BEGIN

-- ==== Sys2Proof/Laws/KeepsArray.lean ====
section
/-! SUPPORT. `Keeps` for every operation and every meaning of the tensor cells, converters, vector units and control words. -/

namespace Sys2Proof.Machine

/-! ### Machine/Ops.lean -/

theorem State.setReg_keeps {s0 : State} {s x1 x2 x3 x4 : _} (h : Keeps s0 s) : Keeps s0 (State.setReg s x1 x2 x3 x4)
    := by
  unfold State.setReg
  exact keepsMk h rfl

theorem State.wr_keeps {s0 : State} {s x1 x2 x3 x4 : _} (h : Keeps s0 s) : Keeps s0 (State.wr s x1 x2 x3 x4) := by
  unfold State.wr
  exact State.setReg_keeps h

theorem State.bump_keeps {s0 : State} {s x1 x2 x3 x4 : _} (h : Keeps s0 s) : Keeps s0 (State.bump s x1 x2 x3 x4) := by
  unfold State.bump
  exact State.wr_keeps h

theorem State.setShadow_keeps {s0 : State} {s x1 x2 x3 x4 : _} (h : Keeps s0 s) : Keeps s0 (State.setShadow s x1 x2 x3
    x4) := by
  unfold State.setShadow
  exact keepsMk h rfl

theorem State.send_keeps {s0 : State} {s x1 : _} (h : Keeps s0 s) : Keeps s0 (State.send s x1) := by
  unfold State.send
  exact keepsMk h rfl

theorem State.cellStore_keeps {s0 : State} {s x1 x2 x3 : _} (h : Keeps s0 s) : Keeps s0 (State.cellStore s x1 x2 x3)
    := by
  unfold State.cellStore
  extract_lets +onlyGivenNames y0 y1 y2
  have h3 : (Keeps s0) y2 := by unfold y2; exact State.store_keeps h
  clear_value y0 y1 y2
  exact pIte (Keeps s0) (State.store_keeps h3) h3

theorem State.setCell_keeps {s0 : State} {s x1 x2 : _} (h : Keeps s0 s) : Keeps s0 (State.setCell s x1 x2) := by
  unfold State.setCell
  exact keepsMk h rfl

theorem State.setLane_keeps {s0 : State} {s x1 x2 x3 x4 : _} (h : Keeps s0 s) : Keeps s0 (State.setLane s x1 x2 x3 x4)
    := by
  unfold State.setLane
  exact keepsMk h rfl

theorem State.setDrain_keeps {s0 : State} {s x1 x2 : _} (h : Keeps s0 s) : Keeps s0 (State.setDrain s x1 x2) := by
  unfold State.setDrain
  exact keepsMk h rfl

theorem State.setVec_keeps {s0 : State} {s x1 x2 : _} (h : Keeps s0 s) : Keeps s0 (State.setVec s x1 x2) := by
  unfold State.setVec
  exact keepsMk h rfl

theorem State.setQueue_keeps {s0 : State} {s x1 x2 : _} (h : Keeps s0 s) : Keeps s0 (State.setQueue s x1 x2) := by
  unfold State.setQueue
  exact keepsMk h rfl

theorem State.setSlice_keeps {s0 : State} {s x1 x2 x3 : _} (h : Keeps s0 s) : Keeps s0 (State.setSlice s x1 x2 x3) :=
    by
  unfold State.setSlice
  exact keepsMk h rfl

theorem State.setPav_keeps {s0 : State} {s x1 x2 : _} (h : Keeps s0 s) : Keeps s0 (State.setPav s x1 x2) := by
  unfold State.setPav
  exact keepsMk h rfl

/-! ### Machine/Flits.lean -/

theorem State.setD2d_keeps {s0 : State} {s x1 x2 x3 : _} (h : Keeps s0 s) : Keeps s0 (State.setD2d s x1 x2 x3) := by
  unfold State.setD2d
  exact keepsMk h rfl

theorem State.putFlits_keeps {s0 : State} {s x1 x2 x3 x4 : _} (h : Keeps s0 s) : Keeps s0 (State.putFlits s x1 x2 x3
    x4) := by
  unfold State.putFlits
  split
  · rename_i e0 e1
    exact h
  · rename_i e2 e3 e4
    extract_lets +onlyGivenNames y5
    clear_value y5
    exact State.setD2d_keeps h

theorem State.carry_keeps {s0 : State} {s x1 x2 x3 x4 : _} (h : Keeps s0 s) : Keeps s0 (State.carry s x1 x2 x3 x4) :=
    by
  unfold State.carry
  exact pIte (Keeps s0) h (State.putFlits_keeps h)

theorem State.manage_keeps {s0 : State} {s x1 x2 x3 : _} (h : Keeps s0 s) : Keeps s0 (State.manage s x1 x2 x3) := by
  unfold State.manage
  exact pIte (Keeps s0) h (pIte (Keeps s0) (foldlP (Keeps s0) h (fun a0 a1 a2 => State.send_keeps a2)) (pIte (Keeps
      s0) (pIte (Keeps s0) (State.carry_keeps h) (State.carry_keeps h)) h))

/-! ### Machine/Fence.lean -/

theorem State.setPavState_keeps {s0 : State} {s x1 x2 : _} (h : Keeps s0 s) : Keeps s0 (State.setPavState s x1 x2) :=
    by
  unfold State.setPavState
  exact foldlP (Keeps s0) (State.wr_keeps h) (fun a0 a1 a2 => pIte (Keeps s0) a2 (State.wr_keeps a2))

theorem State.record_keeps {s0 : State} {s x1 : _} (h : Keeps s0 s) : Keeps s0 (State.record s x1) := by
  unfold State.record
  extract_lets +onlyGivenNames y0 y1
  have h2 : (Keeps s0) y1 := by unfold y1; exact State.manage_keeps h
  clear_value y0 y1
  exact keepsMk h2 rfl

theorem State.alarm_keeps {s0 : State} {s x1 x2 x3 : _} (h : Keeps s0 s) : Keeps s0 (State.alarm s x1 x2 x3) := by
  unfold State.alarm
  exact keepsMk h rfl

theorem State.msi_keeps {s0 : State} {s x1 x2 x3 x4 : _} (h : Keeps s0 s) : Keeps s0 (State.msi s x1 x2 x3 x4) := by
  unfold State.msi
  refine pIte (Keeps s0) h ?_
  extract_lets +onlyGivenNames y0
  have h1 : (Keeps s0) y0 := by unfold y0; exact State.carry_keeps h
  clear_value y0
  exact keepsMk h1 rfl

theorem State.setSession_keeps {s0 : State} {s x1 x2 : _} (h : Keeps s0 s) : Keeps s0 (State.setSession s x1 x2) := by
  unfold State.setSession
  exact keepsMk h rfl

theorem State.kmtPump_keeps {s0 : State} {s x1 x2 : _} (h : Keeps s0 s) : Keeps s0 (State.kmtPump s x1 x2) := by
  induction x2 generalizing s x1
  · unfold State.kmtPump
    exact h
  · rename_i e0 e1
    unfold State.kmtPump
    split
    · rename_i e2 e3
      exact h
    · rename_i e4 e5 e6
      split
      · rename_i e7 e8
        exact h
      · rename_i e9 e10 e11 e12
        refine pIte (Keeps s0) h ?_
        extract_lets +onlyGivenNames y13
        have h14 : (Keeps s0) y13 := by unfold y13; exact State.setSession_keeps h
        clear_value y13
        exact e1 (State.send_keeps h14)

theorem State.kmtPost_keeps {s0 : State} {s x1 x2 : _} (h : Keeps s0 s) : Keeps s0 (State.kmtPost s x1 x2) := by
  unfold State.kmtPost
  split
  · rename_i e0 e1
    exact h
  · rename_i e2 e3 e4
    exact State.kmtPump_keeps (State.setSession_keeps h)

theorem State.deliverVec_keeps {s0 : State} {s x1 x2 : _} (h : Keeps s0 s) : Keeps s0 (State.deliverVec s x1 x2) := by
  unfold State.deliverVec
  extract_lets +onlyGivenNames y0 y1
  clear_value y0 y1
  exact pIte (Keeps s0) h (pIte (Keeps s0) (State.wr_keeps h) (pIte (Keeps s0) (State.kmtPost_keeps h)
      (State.msi_keeps h)))

theorem State.event_keeps {s0 : State} {s x1 x2 x3 : _} (h : Keeps s0 s) : Keeps s0 (State.event s x1 x2 x3) := by
  unfold State.event
  split
  · rename_i e0 e1
    exact State.bump_keeps h
  · rename_i e2 e3 e4 e5
    extract_lets +onlyGivenNames y6
    have h7 : (Keeps s0) y6 := by unfold y6; exact pIte (Keeps s0) h (State.bump_keeps h)
    clear_value y6
    exact State.deliverVec_keeps h7

theorem State.quotaAlarm_keeps {s0 : State} {s x1 x2 x3 : _} (h : Keeps s0 s) : Keeps s0 (State.quotaAlarm s x1 x2 x3)
    := by
  unfold State.quotaAlarm
  exact State.event_keeps (State.alarm_keeps h)

theorem State.fenceSignal_keeps {s0 : State} {s x1 x2 : _} (h : Keeps s0 s) : Keeps s0 (State.fenceSignal s x1 x2) :=
    by
  unfold State.fenceSignal
  exact foldlP (Keeps s0) h (fun a0 a1 a2 => State.carry_keeps a2)

theorem State.fence_keeps {s0 : State} {s x1 x2 : _} (h : Keeps s0 s) : Keeps s0 (State.fence s x1 x2) := by
  unfold State.fence
  refine pIte (Keeps s0) ?_ (pIte (Keeps s0) h (State.bump_keeps h))
  extract_lets +onlyGivenNames y0
  have h1 : (Keeps s0) y0 := by unfold y0; exact State.wr_keeps (State.setPavState_keeps h)
  clear_value y0
  extract_lets +onlyGivenNames y2
  have h3 : (Keeps s0) y2 := by unfold y2; exact pIte (Keeps s0) (State.wr_keeps h1) (State.bump_keeps h1)
  clear_value y2
  extract_lets +onlyGivenNames y4
  have h5 : (Keeps s0) y4 := by unfold y4; exact foldlP (Keeps s0) h3 (fun a6 a7 a8 => State.setSlice_keeps a8)
  clear_value y4
  exact State.event_keeps (State.fenceSignal_keeps h5)

theorem State.faultPav_keeps {s0 : State} {s x1 x2 : _} (h : Keeps s0 s) : Keeps s0 (State.faultPav s x1 x2) := by
  unfold State.faultPav
  refine pIte (Keeps s0) (keepsMk h rfl) ?_
  extract_lets +onlyGivenNames y0
  have h1 : (Keeps s0) y0 := by unfold y0; exact State.record_keeps h
  clear_value y0
  extract_lets +onlyGivenNames y2 y3
  have h4 : (Keeps s0) y3 := by unfold y3; exact State.fence_keeps h1
  clear_value y2 y3
  refine pIte (Keeps s0) (pIte (Keeps s0) h4 (State.bump_keeps h4)) ?_
  extract_lets +onlyGivenNames y5
  have h6 : (Keeps s0) y5 := by unfold y5; exact State.wr_keeps h4
  clear_value y5
  extract_lets +onlyGivenNames y7
  have h8 : (Keeps s0) y7 := by unfold y7; exact State.wr_keeps h6
  clear_value y7
  extract_lets +onlyGivenNames y9
  have h10 : (Keeps s0) y9 := by unfold y9; exact State.wr_keeps h8
  clear_value y9
  extract_lets +onlyGivenNames y11
  have h12 : (Keeps s0) y11 := by unfold y11; exact State.wr_keeps h10
  clear_value y11
  exact State.wr_keeps h12

theorem State.opFault_keeps {s0 : State} {s x1 x2 x3 x4 : _} (h : Keeps s0 s) : Keeps s0 (State.opFault s x1 x2 x3 x4)
    := by
  unfold State.opFault
  exact State.faultPav_keeps h

theorem State.bedFault_keeps {s0 : State} {s x1 x2 : _} (h : Keeps s0 s) : Keeps s0 (State.bedFault s x1 x2) := by
  unfold State.bedFault
  split
  · rename_i e0 e1 e2
    exact State.faultPav_keeps h
  · rename_i e3 e4
    exact State.record_keeps h

theorem State.progress_keeps {s0 : State} {s x1 : _} (h : Keeps s0 s) : Keeps s0 (State.progress s x1) := by
  unfold State.progress
  exact State.bump_keeps h

/-! ### Machine/Route.lean -/

theorem State.setPort_keeps {s0 : State} {s x1 x2 : _} (h : Keeps s0 s) : Keeps s0 (State.setPort s x1 x2) := by
  unfold State.setPort
  exact keepsMk h rfl

theorem State.putFrame_keeps {s0 : State} {s x1 x2 : _} (h : Keeps s0 s) : Keeps s0 (State.putFrame s x1 x2) := by
  unfold State.putFrame
  extract_lets +onlyGivenNames y0
  clear_value y0
  exact State.setPort_keeps h

theorem State.nextEseq_keeps {s0 : State} {s x1 x2 : _} (h : Keeps s0 s) : (SndP (Keeps s0)) (State.nextEseq s x1 x2)
    := by
  unfold State.nextEseq
  extract_lets +onlyGivenNames y0
  clear_value y0
  exact sndMk (keepsMk h rfl)

theorem State.sendReq_keeps {s0 : State} {s x1 x2 x3 : _} (h : Keeps s0 s) : Keeps s0 (State.sendReq s x1 x2 x3) := by
  unfold State.sendReq
  extract_lets +onlyGivenNames y0
  have h1 : (Keeps s0) y0 := by unfold y0; exact State.putFrame_keeps h
  clear_value y0
  exact keepsMk h1 rfl

theorem State.beat_keeps {s0 : State} {s x1 : _} (h : Keeps s0 s) : Keeps s0 (State.beat s x1) := by
  unfold State.beat
  extract_lets +onlyGivenNames y0 y1
  have h2 : (Keeps s0) y1 := by unfold y1; exact State.wr_keeps h
  clear_value y0 y1
  refine pIte (Keeps s0) ?_ h2
  extract_lets +onlyGivenNames y3
  clear_value y3
  exact keepsMk h2 rfl

/-! ### Machine/Operands.lean -/

theorem State.slotOverLimit_keeps {s0 : State} {s x1 x2 x3 x4 : _} (h : Keeps s0 s) : Keeps s0 (State.slotOverLimit s
    x1 x2 x3 x4) := by
  unfold State.slotOverLimit
  extract_lets +onlyGivenNames y0 y1
  have h2 : ∀ b0, (Keeps s0) b0 → (Keeps s0) (y1 b0) := by
    unfold y1
    intro a3
    intro a4
    exact State.alarm_keeps a4
  clear_value y0 y1
  exact pIte (Keeps s0) (State.quotaAlarm_keeps h) (pIte (Keeps s0) (h2 _ h) (pIte (Keeps s0) (h2 _ h) (pIte (Keeps
      s0) (h2 _ h) h)))

theorem State.wordOverLimit_keeps {s0 : State} {s x1 x2 x3 x4 : _} (h : Keeps s0 s) : Keeps s0 (State.wordOverLimit s
    x1 x2 x3 x4) := by
  unfold State.wordOverLimit
  exact pIte (Keeps s0) (foldlP (Keeps s0) h (fun a0 a1 a2 => State.slotOverLimit_keeps a2)) h

/-! ### Machine/Scope.lean -/

theorem State.dequeue_keeps {s0 : State} {s x1 : _} (h : Keeps s0 s) : Keeps s0 (State.dequeue s x1) := by
  unfold State.dequeue
  exact State.setQueue_keeps h

/-! ### Machine/Array.lean -/

theorem eccWord_keeps {s0 : State} {x0 x1 s : _} (h : Keeps s0 s) : Keeps s0 (eccWord x0 x1 s) := by
  unfold eccWord
  split
  · rename_i e0 e1
    exact State.bump_keeps (keepsMk h rfl)
  · rename_i e2 e3 e4 e5
    exact State.alarm_keeps (State.bump_keeps h)
  · rename_i e6 e7
    exact h

theorem State.eccRead_keeps {s0 : State} {s x1 x2 x3 : _} (h : Keeps s0 s) : (SndP (Keeps s0)) (State.eccRead s x1 x2
    x3) := by
  unfold State.eccRead
  extract_lets +onlyGivenNames y0 y1
  clear_value y0 y1
  exact sndMk (foldlP (Keeps s0) h (fun a2 a3 a4 => eccWord_keeps a4))

theorem askLines_keeps {s0 : State} {s x1 x2 x3 x4 x5 : _} (h : Keeps s0 s) : Keeps s0 (askLines s x1 x2 x3 x4 x5) :=
    by
  unfold askLines
  refine foldlP (Keeps s0) h (fun a0 a1 a2 => ?_)
  extract_lets +onlyGivenNames y3
  clear_value y3
  refine pIte (Keeps s0) a2 ?_
  extract_lets +onlyGivenNames y4 y5
  have h6 : (Keeps s0) y5 := by unfold y5; exact State.setCell_keeps a2
  clear_value y4 y5
  exact keepsMk h6 rfl

theorem bankRead_keeps {s0 : State} {s x1 x2 x3 x4 x5 : _} (h : Keeps s0 s) : (SndP (Keeps s0)) (bankRead s x1 x2 x3
    x4 x5) := by
  unfold bankRead
  split
  · rename_i e0 e1 e2
    exact sndMk (State.setCell_keeps h)
  · rename_i e3 e4
    exact sndMk (askLines_keeps h)

theorem bankReads_keeps {s0 : State} {s x1 x2 x3 : _} (h : Keeps s0 s) : (SndP (Keeps s0)) (bankReads s x1 x2 x3) :=
    by
  unfold bankReads
  exact pIte (SndP (Keeps s0)) (sndMk (foldlP (Keeps s0) h (fun a0 a1 a2 => State.setCell_keeps a2))) (sndMk (foldlP
      (Keeps s0) h (fun a3 a4 a5 => askLines_keeps a5)))

theorem beginPass_keeps {s0 : State} {s x1 x2 : _} (h : Keeps s0 s) : Keeps s0 (beginPass s x1 x2) := by
  unfold beginPass
  extract_lets +onlyGivenNames y0
  clear_value y0
  exact State.setCell_keeps h

theorem State.mmulEntries_keeps {s0 : State} {s x1 x2 x3 : _} (h : Keeps s0 s) : (SndP (Keeps s0)) (State.mmulEntries
    s x1 x2 x3) := by
  unfold State.mmulEntries
  exact bankReads_keeps h

theorem execMmul_keeps {s0 : State} {x0 x1 s : _} (h : Keeps s0 s) : OutKeeps s0 (execMmul x0 x1 s) := by
  unfold execMmul
  refine pIte (OutKeeps s0) h ?_
  split
  · rename_i e0 e1 e2
    exact outOf (SndP (Keeps s0)) e2 (State.mmulEntries_keeps h)
  · rename_i e3 e4 e5 e6
    extract_lets +onlyGivenNames y7
    have h8 : (Keeps s0) y7 := by
      unfold y7
      exact State.dequeue_keeps (outOf (SndP (Keeps s0)) e6 (State.mmulEntries_keeps h))
    clear_value y7
    split
    · rename_i e9 e10 e11
      exact State.opFault_keeps h8
    · rename_i e12 e13
      exact foldlP (Keeps s0) h8 (fun a14 a15 a16 => beginPass_keeps a16)

theorem finishPass_keeps {s0 : State} {s x1 x2 : _} (h : Keeps s0 s) : Keeps s0 (finishPass s x1 x2) := by
  unfold finishPass
  extract_lets +onlyGivenNames y0
  clear_value y0
  split
  · rename_i e1 e2
    exact h
  · rename_i e3 e4 e5
    refine pIte (Keeps s0) h ?_
    extract_lets +onlyGivenNames y6 y7
    have h8 : (Keeps s0) y7 := by unfold y7; exact pIte (Keeps s0) (State.setDrain_keeps h) h
    clear_value y6 y7
    extract_lets +onlyGivenNames y9
    have h10 : (Keeps s0) y9 := by unfold y9; exact State.setCell_keeps h8
    clear_value y9
    extract_lets +onlyGivenNames y11
    clear_value y11
    exact pIte (Keeps s0) h10 (State.progress_keeps h10)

END

■ **WHAT TO PRODUCE**
Exactly the lines from the one containing "exact State.setCell_keeps h8" through the final line above, and only those, should be given again.

■ **REPLY TO THE TASK**
    have h10 : (Keeps s0) y9 := by unfold y9; exact State.setCell_keeps h8
    clear_value y9
    extract_lets +onlyGivenNames y11
    clear_value y11
    exact pIte (Keeps s0) h10 (State.progress_keeps h10)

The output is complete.